> Material shown:
********************
/-- The stripes of every run that may open but for their buffers. -/
def State.allEligible (s : State) : List (Nat × Nat × Nat × Nat × Nat) :=
  s.graphs.slots.flatMap (fun (y : Nat × Graph) => match y.2.run with
    | some r =>
      let n := y.2.nodes.length
      ((List.range n).filter (fun st => (stagesOf y.2.nodes).contains st && s.stageReady y.2 r st)).flatMap (fun st =>
        (List.range n).flatMap (fun grp => s.quires.flatMap (fun q => s.eligibleAt y.1 y.2 r q st grp)))
    | none => [])

/-- A stripe put behind those of its index or a lower one. -/
def insertStripe (x : Nat × Nat × Nat × Nat × Nat) : List (Nat × Nat × Nat × Nat × Nat) → List (Nat × Nat × Nat × Nat × Nat)
  | [] => [x]
  | y :: l => if x.2.2.2.2 < y.2.2.2.2 then x :: y :: l else y :: insertStripe x l

/-- Stripes that have become eligible join those that wait, ascending stripe index among themselves; those that are no longer
eligible leave (R177). -/
def State.noteEligible (s : State) : State :=
  let now := s.allEligible
  let kept := s.graphs.eligible.filter (fun x => now.contains x)
  { s with graphs := { s.graphs with
    eligible := kept ++ (now.filter (fun x => !kept.contains x)).foldl (fun l x => insertStripe x l) [] } }

/-- The stripe that opens next at a die. -/
def State.nextEligible (s : State) (q : Nat) : Option (Nat × Nat × Nat × Nat × Nat) := s.graphs.eligible.find? (fun x => x.2.1 == q)

/-- COLOPHON_EMIT: the oldest signed record of a quire die leaves its queue (R157, R161-R163); a result it hands over may make a
stripe eligible (R177). -/
def execColophonEmit (t : Time) (die : Nat) (s : State) : Host.Outcome State Fault Refusal :=
  .next ((s.begin t).emitRecord die).noteEligible

/-- The held slot of a chunk freed (R130, R178). -/
def State.freeHeld (s : State) (op inst chunk : Nat) : State :=
  match s.instOf op inst with
  | some (c, i) => match findChunk i.chunks 0 chunk with
    | some k => if k.state = .held then s.endChunk c inst k else s
    | none => s
  | none => s

/-- Every held slot of an instance freed, and the instance forgotten when nothing else keeps it. -/
def State.freeAllHeld (s : State) (op inst : Nat) : State :=
  match s.instOf op inst with
  | some (c, i) =>
    ((i.chunks.filter (fun (k : Chunk) => k.state == .held)).foldl (fun (s : State) k => s.endChunk c inst k) s).settle c
  | none => s

/-- A chunk whose REDUCE_IN tasks here have all completed gives up its held slot (R178). -/
def State.retireChunk (s : State) (n chunk : Nat) : State :=
  match s.graphs.slots.get? n with
  | some g => match g.run with
    | some r =>
      let left := (withIdx g.nodes 0).any (fun (x : Nat × GNode) => x.2.kind == 1 && match s.domain g x.2.domain with
        | some t => decide (t.first ≤ chunk) && decide (chunk < t.first + t.count) && s.holderOf t (chunk - t.first) == s.gei
            && !r.done.contains (x.1, chunk - t.first)
        | none => false)
      if left then s
      else (s.freeHeld g.op r.inst chunk).modGraph n (fun (h : Graph) => { h with grads := h.grads.del (gradKey r.inst chunk) })
    | none => s
  | none => s

/-! ### Failing a run (R179, R189, R193) -/

/-- A run aborted for a cause of this device: held results freed, the graph HALTED. -/
def State.failRun (s : State) (n cause node : Nat) : State :=
  match s.graphs.slots.get? n with
  | some g => match g.run with
    | some r => (s.stopRun n cause node false).freeAllHeld g.op r.inst
    | none => s
  | none => s

/-- A node of this device has faulted: FAULT holds the node and the notice's low byte, and the run fails.  A device that has sent
its OK already sends FAIL after it (R179, R193, R194, R195). -/
def State.failNode (s : State) (n node code : Nat) : State :=
  match s.graphs.slots.get? n with
  | some g =>
    let s := match g.run with
      | some r => if r.sent then s.sendFence g false else s
      | none => s
    (s.wr E.fault n (node % 16384 * 2 ^ 16 + code)).failRun n code node
  | none => s

/-- A task faults with a notice. -/
def State.faultNode (s : State) (n node code src : Nat) (items : List Item) : State :=
  match s.graphs.slots.get? n with
  | some g => match g.run with
    | some r => (s.raise code 2 src ([.v 32 g.id, .v 8 r.inst] ++ items)).failNode n node (code % 256)
    | none => s
  | none => s

/-- A task that reads a LOST stripe or scratch area, whose notice has been raised already, faults (R234). -/
def State.faultLost (s : State) (n node : Nat) : State := s.failNode n node 0x0B

/-! ### COLLECT (R188) -/

/-- The scalars of a COLLECT's producer at this device. -/
def State.scalars (s : State) (g : Graph) (r : Run) (e : GEdge) : List Nat :=
  match (g.node e.prod).bind (fun (x : GNode) => s.domain g x.domain) with
  | some t => (s.heldStripes t).map (fun k => (r.outs.getD (outKey e.prod e.out k) [0]).headD 0)
  | none => []

/-- This device's sum, none where a scalar overflows; its largest key. -/
def collectSum (anchor : Int) (l : List Nat) : Option Int :=
  let ws := l.map (fun v => toWindow (decodeFp fp32 v) anchor 109)
  if ws.any (fun (w : Win) => w.rov) then none else some (ws.foldl (fun (a : Int) w => a + w.q) 0)
def collectMax (l : List Nat) : Int := l.foldl (fun a v => max a (orderKey (decodeFp fp32 v))) noKey
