-- ==== Sys2Proof/Machine/MatrixArith.lean ====
section
/-!
DEFINITION. The arithmetic of an MM node (spec/07 R197-R202): operands converted, mm_ref, the kernels whole and batched, and
the node's result.
-/
namespace Sys2Proof.Machine

/-- A matrix by rows. -/
abbrev Mat := List (List Fl)

/-- A matrix of `n` columns transposed. -/
def Mat.turned (m : Mat) (n : Nat) : Mat := (List.range n).map (fun j => m.map (fun r => r.getD j (.num false 0 0)))

/-- How a run's products are computed: ACC, CFORMAT, and whether FLUSH is in force. -/
structure MmMode where
  acc   : FpFmt
  cf    : Nat
  flush : Bool

/-- What a computation met besides its values: saturated conversions of slots 0 and 1, and a replacement of a nonzero
value in FLUSH mode. -/
structure MmSeen where
  sat0    : Nat := 0
  sat1    : Nat := 0
  flushed : Bool := false

/-- Two records of what was met, together. -/
def MmSeen.plus (a b : MmSeen) : MmSeen := ⟨a.sat0 + b.sat0, a.sat1 + b.sat1, a.flushed || b.flushed⟩

/-- A value's signed significand and exponent; 0 for one that is not finite. -/
def Fl.pair : Fl → Int × Int
  | .num s m e => (signedOf s m, e)
  | _ => (0, 0)

/-- A value that is not finite. -/
def Fl.wild : Fl → Bool
  | .num _ _ _ => false
  | _ => true

/-- A decoded element as a value. -/
def flOfDec : Dec → Fl
  | .zero => .num false 0 0
  | .fin s m e => .num s m e
  | .inf s => .inf s
  | .nan => .nan

/-- An encoding is subnormal and not zero. -/
def subnormal (f : FpFmt) (v : Nat) : Bool := bits v (f.eb + f.mb - 1) f.mb == 0 && v % 2 ^ f.mb != 0

/-- An element's encoding in CFORMAT as the array uses it: a subnormal one is a zero of its sign in FLUSH mode (R201). -/
def MmMode.element (md : MmMode) (f : FpFmt) (raw scale : Nat) : Fl × Bool :=
  if md.flush ∧ subnormal f raw then (.num (bit raw (f.eb + f.mb)) 0 0, true)
  else (flOfDec (decode md.cf ⟨raw, scale⟩), false)

/-- Elements along the inner index in CFORMAT (R199): each one's encoding, the scale byte of its block, and the conversions that
saturated (those of a block counted at its first element). -/
def MmMode.codes (md : MmMode) (f : FpFmt) (l : List Fl) : List (Nat × Nat × Nat) :=
  if isMx md.cf then (chunksOf l.length 32 l).flatMap (fun blk =>
    let (x, es, n) := mxCount f (blk.map Fl.pair)
    es.zipIdx.map (fun (y : Nat × Nat) => (y.1, x, if y.2 = 0 then n else 0)))
  else l.map (fun v => let p := v.pair; let r := roundFp f p.1 p.2; (r.1, 0, b2n r.2))

/-- Elements along the inner index converted to CFORMAT (R199), with the number saturated and whether one was flushed; a
value that is not finite stays what it is (log 71). -/
def MmMode.line (md : MmMode) (l : List Fl) : List Fl × Nat × Bool :=
  match fpFmt md.cf with
  | none => (l, 0, false)
  | some f =>
    let cs := l.zip (md.codes f l)
    let out := cs.map (fun (c : Fl × Nat × Nat × Nat) => if c.1.wild then (c.1, false) else md.element f c.2.1 c.2.2.1)
    (out.map (·.1), cs.foldl (fun a (c : Fl × Nat × Nat × Nat) => a + c.2.2.2) 0, out.any (·.2))

/-- A rounded result in ACC; a subnormal one is a zero of its sign in FLUSH mode (R201). -/
def MmMode.result (md : MmMode) (raw : Nat) : Fl × Bool :=
  if md.flush ∧ subnormal md.acc raw then (.num (bit raw (md.acc.eb + md.acc.mb)) 0 0, true) else (flOf md.acc raw, false)

/-- fma_acc over the inner index in ascending order, from +0 (R197). -/
def MmMode.chain (md : MmMode) : List Fl → List Fl → Fl × Bool → Fl × Bool
  | a :: r, b :: q, (c, w) =>
    let (d, v) := md.result (addFl md.acc (mulFl a b) c)
    MmMode.chain md r q (d, w || v)
  | _, _, c => c

/-- The epilogue: α × c + β × C, or α × c, rounded once (R197). -/
def MmMode.epilogue (md : MmMode) (alpha beta : Fl) (cc : Option Fl) (c : Fl) : Fl × Bool :=
  match cc with
  | some v => md.result (addFl md.acc (mulFl alpha c) (mulFl beta v))
  | none => md.result (packFl md.acc (mulFl alpha c))

/-- mm_ref (R197): rows of op(A), columns of op(B), C. -/
def MmMode.mmRef (md : MmMode) (rows cols : Mat) (cc : Option Mat) (alpha beta : Fl) : Mat × MmSeen :=
  let as := rows.map md.line
  let bs := cols.map md.line
  let seen : MmSeen := ⟨as.foldl (fun n (x : List Fl × Nat × Bool) => n + x.2.1) 0, bs.foldl (fun n (x : List Fl × Nat × Bool) => n + x.2.1) 0,
    as.any (fun (x : List Fl × Nat × Bool) => x.2.2) || bs.any (fun (x : List Fl × Nat × Bool) => x.2.2)⟩
  let d := as.zipIdx.map (fun (a : (List Fl × Nat × Bool) × Nat) => bs.zipIdx.map (fun (b : (List Fl × Nat × Bool) × Nat) =>
    let (c, w) := md.chain a.1.1 b.1.1 (.num false 0 0, false)
    let (v, u) := md.epilogue alpha beta (cc.map (fun (m : Mat) => (m.getD a.2 []).getD b.2 (.num false 0 0))) c
    (v, w || u)))
  (d.map (fun r => r.map (·.1)), { seen with flushed := seen.flushed || d.any (fun r => r.any (·.2)) })

/-- 1.0. -/
def flOne : Fl := .num false 1 0

/-- One product: rows of op(A), columns of op(B), C, α and β. -/
structure MmCall where
  rows  : Mat
  cols  : Mat
  cc    : Option Mat
  alpha : Fl
  beta  : Fl

/-- A product computed. -/
def MmMode.run (md : MmMode) (c : MmCall) : Mat × MmSeen := md.mmRef c.rows c.cols c.cc c.alpha c.beta

/-- The products of a Newton–Schulz step (R198) on X of `m` rows and `n` columns: `prev` is the result of the one before. -/
def nsCall (x : Mat) (m n : Nat) (a b c : Fl) (prev : Mat) (prod : Nat) : MmCall :=
  let xt := x.turned n
  let wide := decide (m ≤ n)
  match prod with
  | 0 => if wide then ⟨x, x, none, flOne, .num false 0 0⟩ else ⟨xt, xt, none, flOne, .num false 0 0⟩
  | 1 => ⟨prev, prev.turned (min m n), some prev, c, b⟩
  | _ => if wide then ⟨prev, xt, some x, flOne, a⟩ else ⟨x, prev.turned n, some x, flOne, a⟩

/-- A kernel of Table 1 on one problem: `a` and `b` with their shapes, C, the constants. -/
structure MmProblem where
  kernel : Nat
  ta : Bool
  tb : Bool
  a  : Mat
  sa : Nat × Nat
  b  : Mat
  sb : Nat × Nat
  cc : Option Mat
  k0 : Fl
  k1 : Fl
  k2 : Fl

/-- The products of a problem, each from the result of the one before. -/
def MmProblem.call (p : MmProblem) (prev : Mat) (prod : Nat) : MmCall :=
  let oa := if p.ta then p.a.turned p.sa.2 else p.a
  match p.kernel with
  | 0 => ⟨oa, if p.tb then p.b else p.b.turned p.sb.2, p.cc, p.k0, p.k1⟩
  | 1 => ⟨oa, oa, p.cc, p.k0, p.k1⟩
  | _ => nsCall p.a p.sa.1 p.sa.2 p.k0 p.k1 p.k2 prev prod

/-- How many products a kernel has. -/
def kernelProducts (k : Nat) : Nat := if k = 2 then 3 else 1

/-- The result of the first `n` products of a problem. -/
def MmMode.first (md : MmMode) (p : MmProblem) : Nat → Mat × MmSeen
  | 0 => ([], {})
  | n + 1 =>
    let (m, s) := MmMode.first md p n
    let (r, u) := md.run (p.call m n)
    (r, s.plus u)

/-- A problem solved. -/
def MmMode.solve (md : MmMode) (p : MmProblem) : Mat × MmSeen := md.first p (kernelProducts p.kernel)

/-- Block (I, J) of a matrix in q × q blocks. -/
def Mat.block (m : Mat) (q i j : Nat) : Mat := ((m.drop (q * i)).take q).map (fun r => (r.drop (q * j)).take q)

/-- A problem on block (I, J) of matrices of one shape (R198, batched mode). -/
def MmProblem.at (p : MmProblem) (q i j : Nat) : MmProblem :=
  { p with a := p.a.block q i j, sa := (q, q), b := p.b.block q i j, sb := (q, q), cc := p.cc.map (fun (m : Mat) => m.block q i j) }

/-- A problem on every q × q block. -/
def MmMode.batched (md : MmMode) (q : Nat) (p : MmProblem) : Mat × MmSeen :=
  let grid := (List.range (p.sa.1 / q)).map (fun i => (List.range (p.sa.2 / q)).map (fun j => md.solve (p.at q i j)))
  (grid.flatMap (fun row => (List.range q).map (fun y => row.flatMap (fun (x : Mat × MmSeen) => x.1.getD y []))),
    grid.foldl (fun s row => row.foldl (fun s (x : Mat × MmSeen) => s.plus x.2) s) {})

/-! ### The node -/

/-- Rows of `n` elements of a list. -/
def rowsOf {α : Type} (n : Nat) (l : List α) : List (List α) := chunksOf l.length n l

/-- A producer's output in a WHOLE domain as a matrix, with its shape. -/
def State.matrixOf (s : State) (g : Graph) (r : Run) (e : GEdge) : Mat × (Nat × Nat) :=
  match (g.node e.prod).bind (fun (x : GNode) => s.domain g x.domain) with
  | some t =>
    let f := s.accOf g e.prod
    (rowsOf t.cols (((List.range t.count).flatMap (fun k => r.outs.getD (outKey e.prod e.out k) zeroLanes)).map (flOf f)), (t.rows, t.cols))
  | none => ([], (0, 0))

/-- A value of ACC, rounded from a wider one where ACC is binary32 (log 71). -/
def Fl.inAcc (f : FpFmt) (v : Fl) : Fl := flOf f (packFl f v)

/-- The mode of an MM node's products. -/
def GNode.mmMode (x : GNode) (flush : Bool) : MmMode := ⟨if x.cformat = 0x20 then acc64 else acc32, x.cformat, flush⟩

/-- The block size in force for an MM node of a run; 0 for whole mode. -/
def Run.block (r : Run) (x : GNode) : Nat := blockSize (r.consts.getD (x.mmBase + 3) 0)

/-- What an MM node of a run computes: its operands, its constants (R198). -/
def State.mmProblem (s : State) (g : Graph) (r : Run) (x : GNode) : Option MmProblem :=
  let md := x.mmMode r.flush
  let k := fun i => flOf fp32 (r.consts.getD (x.mmBase + i) 0)
  match x.edge 0, x.edge 1 with
  | some e0, some e1 =>
    let (a, sa) := s.matrixOf g r e0
    let (b, sb) := s.matrixOf g r e1
    let cc := (x.edge 2).map (fun (e : GEdge) => ((s.matrixOf g r e).1.map (fun row => row.map (Fl.inAcc md.acc)) : Mat))
    let a := if x.kernel = 2 then a.map (fun row => row.map (Fl.inAcc md.acc)) else a
    some ⟨x.kernel, x.transA, x.transB, a, sa, b, sb, cc, k 0, k 1, k 2⟩
  | _, _ => none

/-- The result of an MM node of a run (R198). -/
def State.mmResult (s : State) (g : Graph) (r : Run) (x : GNode) : Mat × MmSeen :=
  let md := x.mmMode r.flush
  match s.mmProblem g r x with
  | some p => if r.block x ≠ 0 then md.batched (r.block x) p else md.solve p
  | none => ([], {})

/-- A matrix as the stripes of its tensor, encoded in ACC. -/
def Mat.stripes (m : Mat) (f : FpFmt) : List (List Nat) :=
  let l := m.flatMap (fun row => row.map (packFl f))
  chunksOf l.length 1024 l

end Sys2Proof.Machine
end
********************
> What this task involves:
Reproduce the lines of the entries above from the one with "def subnormal (f" to the one with "else (flOfDec (decode", both included, exactly and without any other line.

> Finished exercise:
def subnormal (f : FpFmt) (v : Nat) : Bool := bits v (f.eb + f.mb - 1) f.mb == 0 && v % 2 ^ f.mb != 0

/-- An element's encoding in CFORMAT as the array uses it: a subnormal one is a zero of its sign in FLUSH mode (R201). -/
def MmMode.element (md : MmMode) (f : FpFmt) (raw scale : Nat) : Fl × Bool :=
  if md.flush ∧ subnormal f raw then (.num (bit raw (f.eb + f.mb)) 0 0, true)
  else (flOfDec (decode md.cf ⟨raw, scale⟩), false)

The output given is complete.